**EXERCISE AIM**
Lines from the beginning of the entries up to and including the one with "A write that" must be duplicated word for word; leave out all others.

[Saved entries]
┌──
-- ==== Sys2Proof/Machine/Ports.lean ====
section
/-! DEFINITION. The meanings of the latch and unused-port writes and of the port reads
(spec/40_port_interface.md R140, R150 to R154). -/

namespace Sys2Proof.Machine

open Sys2Proof Host

/-- What a meaning answers. -/
abbrev Answer := Outcome State Fault Refusal

/-- A write that only stores the byte: `regs[port] <- data` (R140). -/
def storePort (role : PortRole) (data : Byte) (s : State) : State := s.setReg role.port data

/-- `PORT_LATCH_FM0` (R140). -/
def execPortLatchFm0 (data : Byte) (s : State) : Answer := .next (storePort (.fmLatch 0#2) data s)

/-- `PORT_LATCH_FM1` (R140). -/
def execPortLatchFm1 (data : Byte) (s : State) : Answer := .next (storePort (.fmLatch 1#2) data s)

/-- `PORT_LATCH_FM2` (R140). -/
def execPortLatchFm2 (data : Byte) (s : State) : Answer := .next (storePort (.fmLatch 2#2) data s)

/-- `PORT_LATCH_FM3` (R140). -/
def execPortLatchFm3 (data : Byte) (s : State) : Answer := .next (storePort (.fmLatch 3#2) data s)

/-- `PORT_LATCH_PCM` (R140). -/
def execPortLatchPcm (data : Byte) (s : State) : Answer := .next (storePort (.pcmLatch) data s)

/-- `PORT_LATCH_TIM` (R140). -/
def execPortLatchTim (data : Byte) (s : State) : Answer := .next (storePort (.timLatch) data s)

/-- `PORT_UNUSED_A` (R140). -/
def execPortUnusedA (data : Byte) (s : State) : Answer := .next (storePort (.unusedA) data s)

/-- `PORT_UNUSED_B` (R140). -/
def execPortUnusedB (data : Byte) (s : State) : Answer := .next (storePort (.unusedB) data s)

/-- `PORT_UNUSED_E` (R140). -/
def execPortUnusedE (data : Byte) (s : State) : Answer := .next (storePort (.unusedE) data s)

/-- `PORT_UNUSED_F` (R140). -/
def execPortUnusedF (data : Byte) (s : State) : Answer := .next (storePort (.unusedF) data s)

/-- `READ_STATUS0`: no state changes (R150). -/
def execReadStatus0 (s : State) : Answer := .next (s.returnByte s.statusByte0)

/-- `READ_STATUS1`: no state changes (R151). -/
def execReadStatus1 (s : State) : Answer := .next (s.returnByte s.statusByte1)

/-- `READ_EXTDATA`: the latch, then the cursor advances and the latch is reloaded, whatever `ext_rw` holds (R152). -/
def execReadExtdata (s : State) : Answer := .next (s.advanceExt.returnByte s.extReadlatch)

/-- `READ_UNDOC`: 0xFF, and no state changes (R154). -/
def execReadUndoc (_port : Port) (s : State) : Answer := .next (s.returnByte 0xFF#8)

end Sys2Proof.Machine
end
└──
**FINISHED TASK**
-- ==== Sys2Proof/Machine/Ports.lean ====
section
/-! DEFINITION. The meanings of the latch and unused-port writes and of the port reads
(spec/40_port_interface.md R140, R150 to R154). -/

namespace Sys2Proof.Machine

open Sys2Proof Host

/-- What a meaning answers. -/
abbrev Answer := Outcome State Fault Refusal

/-- A write that only stores the byte: `regs[port] <- data` (R140). -/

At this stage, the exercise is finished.